Text extraction based on clustering colors at sensible points and clustering text-lines for text-selection

  • Received:2009-08-09 Revised:2009-10-15 Online:2010-02-10 Published:2010-02-01
  • Contact: Hui-can ZHOU

摘要: 针对现有的文本提取算法不能适应复杂背景变化和文字本身的形状变化问题,提出一种基于敏感点颜色两级聚类和文本行聚类筛选的方法。新方法利用人眼视觉对颜色大幅度变化更敏感的特点,以敏感点的主要颜色作为聚类分析的依据,克服了现有阈值方法和聚类方法受背景颜色变化影响较大的问题。在此基础上,以文本行的空间排列特征为依据进进行文本行筛选,以克服一般方法容易受文字形状和尺寸变化影响的缺点。实验表明,新方法对于背景的复杂变化和文字的形状尺寸变化都具有很好的适应性。

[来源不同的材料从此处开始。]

/-- The state of the block. -/
structure State where
  /-- The commands that wait, first in first out. -/
  pending : List Instr := []
  /-- WCLK cycles since the release of reset; the slot position is this modulo 64 (R33). -/
  cycle   : Nat := 0
  /-- The registers of control space by address; an unlisted register holds its reset value. -/
  regs    : Tbl Word := []
  /-- Lap, spool and creel by block address (R141), as stored. -/
  mem     : List Host.Cell := []
  /-- Stored check bits XOR computed check bits of each ECC word that has an error, by its first address (R476). -/
  syn     : Tbl (BitVec 8) := []
  threads : Tbl Thread := []
  whorls  : Tbl Whorl := []
  /-- Local channels, by 64 n + c. -/
  chans   : Tbl Chan := []
  /-- Cross-channel ends, by 16 n + x. -/
  xchans  : Tbl Chan := []
  /-- The escalation queue of the chief distaff (R136). -/
  escq    : List Note := []
  /-- The cycle at which the quiet watch's count last restarted (R62). -/
  quietAt : Nat := 0
  /-- Bits that hardware has set in registers in this WCLK cycle, and W1S bits that writes have set in it (R20). -/
  evNow   : Tbl Word := []
  swNow   : Tbl Word := []
  /-- Unit events raised that have not reached their whorl's event inputs (R477). -/
  uev     : List Nat := []
  /-- Free values used so far (model's own). -/
  free    : Nat := 0
  /-- The always-on timebase after its last RCLK edge, in units of 2^-40 ns: TB in bits [103:40], TBF in [39:24]
  (R306). -/
  tb      : Nat := 0
  /-- The WCLK shadow of the timebase, in the same units (R31). -/
  shadow  : Nat := 0
  /-- Pulses on their way to the treadle network's consumer inputs: the consumers, oldest first (R353, R355). -/
  pulses  : List Nat := []
  /-- The thread whose control transfers the trace records, while TRCEN is 1 (R473). -/
  trcThread : Option Nat := none
  /-- The trace ring, oldest first, at most 64 records. -/
  trace   : List TraceRec := []
  hap     : Tbl HapCh := []
  /-- HRSP flits presented on the boundary, in order (R413). -/
  hrspOut : List Hrsp := []
  /-- DREQ flits presented on the boundary, in order (R415). -/
  dreqOut : List Dreq := []
  /-- The bobbin unit's own valid bits (R166). -/
  bobV    : Tbl Bool := []
  /-- Bobbins that BALLOC made, with their ring size in 4 KiB units (R180). -/
  bobDyn  : Tbl (Option Nat) := []
  /-- Dynamic bobbins that BFREE has released and that are not yet OFF (R181). -/
  bobFree : Tbl Bool := []
  lwins   : Tbl LWin := []
  /-- Slips that found their ring full: bobbin, writing master, its world and level, the words (oldest first). -/
  slipWait : List (Nat × Nat × Bool × Bool × List Nat) := []
  ports   : Tbl Port := []
  /-- Slips fetched by the home engines, by TX bobbin, in ring order. -/
  txq     : Tbl (List TxMsg) := []
  /-- The send records (R248). -/
  sends   : List SendRec := []
  /-- The MSGID counters by destination, extended to 48 bits (R171, R399). -/
  msgids  : Tbl Nat := []
  /-- The pending copies of route entries: CANDLO, CANDHI, PATLO (R230). -/
  rtePend : Tbl (Word × Word × Word) := []
  /-- The reorder unit's source states, by device. -/
  srcs    : Tbl SrcState := []
  /-- Its reassembly contexts, by number. -/
  ctxs    : Tbl RCtx := []
  /-- Acknowledgement cells that wait for the send records. -/
  ackIn   : List Cell := []
  /-- Skein cells that have arrived here: ingress port and cell. -/
  sknIn   : List (Nat × Cell) := []
  drafts : Tbl Draft := []
  plys   : Tbl Ply := []
  skns   : Tbl SkCtx := []
  /-- Timebase changes that wait for the next RCLK edge (R307): INC written, and a step. -/
  incNew : Option Nat := none
  stepNew : Option Nat := none
  /-- The reel values that the last ARM took: LEN, PER, CFGTB (R255). -/
  reelArm : Nat × Nat × Nat := (0, 0, 0)
  /-- INC in force, in units of 2^-40 ns (R306), and the slew amount in force. -/
  inc    : Nat := 0x66666666666
  slew   : Int := 0
  /-- Scheduled actions whose time had passed when they were armed, or that a step has passed (R316). -/
  schLate : List Nat := []
  /-- RCLK edges since the release of reset. -/
  rclk   : Nat := 0
  /-- Registers written and not yet captured into the always-on domain, with the values still in force there (R364). -/
  aonOld : Tbl Word := []
  tcons  : Tbl TCons := []
  /-- Time captures that wait for an RCLK edge (R354). -/
  capWait : List Nat := []
  pins   : Tbl PinSt := []
  /-- Levels of the licensee's logic on LX0 to LX63, and of the sleep request input (R371, R352). -/
  lx     : Tbl Bool := []
  sleepIn : Bool := false
  /-- The end-to-end keys by slot (R397): no register reads them. -/
  slotKeys : Tbl (List Byte) := []
  /-- The queued operation blocks by whorl, oldest first, and the whorl served last (R382). -/
  secq    : Tbl (List Nat) := []
  secLast : Nat := 39
  /-- The key store by handle, 0 to 255 (R383). -/
  keyStore : Tbl Secret := []
  /-- The open role sessions by role, and the SIDs given (R391). -/
  sessions : Tbl Session := []
  sids    : Nat := 0
  /-- The challenge that no OPEN has used, the boot KEM keys' handle and public parts, the failed OPENs (role and TB), and
  the TB until which OPENs of a role are refused (R391). -/
  chal    : Option (List Byte) := none
  bootKem : Option (Nat × List Byte) := none
  openBad : List (Nat × Nat) := []
  openBar : Tbl Nat := []
  /-- The role frame that T2 serves, and the response frame it holds (R390). -/
  taken   : Option Taken := none
  resp    : List Byte := []
  /-- The TB of the last audit entry of type 0x04, and the refusals since then (R404). -/
  authAt  : Option Nat := none
  authCnt : Nat := 0
  /-- The measurements M0 to M7 (R385). -/
  meas    : List (List Byte) := List.replicate 8 (List.replicate 48 0)
  /-- The lists in force by object TYPE, 5 Z signers and 6 operator keys (R389), and the SVN of the running firmware. -/
  lists   : Tbl (List Byte) := []
  fwSvn   : Nat := 0
  /-- The length and digest of the WH39 image in always-on state (R438). -/
  imgHash : Option (Nat × List Byte) := none
  /-- The installer slots of OTP: fingerprints, and the slots revoked (R389). -/
  instKeys : Tbl (List Byte) := []
  instGone : List Nat := []
  /-- The registers that OTP holds, where they differ from their reset values (R435), VPP_OTP in range, and boots whose count
  waits for it (R454). -/
  otp     : Tbl Word := []
  vppOk   : Bool := true
  bootsDue : Nat := 0
  /-- No audit entry has been appended since reset (R402), and entries of units that wait for VPP_OTP: type, result, data. -/
  audFirst : Bool := true
  audDue  : List (Nat × Nat × List Byte) := []
  /-- The open debug session: S scope, and its role (R395). -/
  dbg     : Option (Bool × Nat) := none
  /-- The steps of R435 have run since the last reset; a reset command is in progress (R434). -/
  started : Bool := false
  rstCmd  : Bool := false
  /-- The TB at which T1 of WH39 last started in the boot ROM, whether SP87 was 0 at the release of reset, and, in the recovery of
  R386, the TB of BOOTLED's next change (R436). -/
  romAt   : Nat := 0
  recovLow : Bool := false
  recov   : Option Nat := none
  /-- The supplies in range, as PWR_STATUS.SUPOK numbers them (R431). -/
  supplies : List Bool := [true, true, true, true, true]
  /-- The divider in force (R447), and a return to RUN that waits for the round boundary (R443). -/
  wdiv    : Nat := 4
  toRun   : Bool := false
  /-- Requests presented on the coprocessor port, in order (R424). -/
  cxpOut  : List CxpReq := []
  /-- The master and world of the advance that fired a CLASS 1 vector last (R421). -/
  irqBy   : Tbl (Nat × Bool) := []
  deriving DecidableEq, Repr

关键词: 文本提取, K均值聚类, 边缘密度, 文本行聚类

Abstract: Since the existing text extraction methods can not adapt to the variation of complex background and shape, a new method was brought forward. It was founded on two-level color clustering of sensible points and text-line clustering. Because human vision perception is more sensitive to great change of colors, the new method only selected the main colors at sensible points to cluster. The strategy could solve the problems of the existing methods based on threshold and clustering which were greatly influenced by the variation in colors of complex background. And then, the text-lines were selected according to the fact that texts always align with each other in a same text-line. That course can eliminate the influence of variation in shape and size of characters. Experimental results indicate that, the new method has good adaptability to complex change of background, and texts with different size and shape.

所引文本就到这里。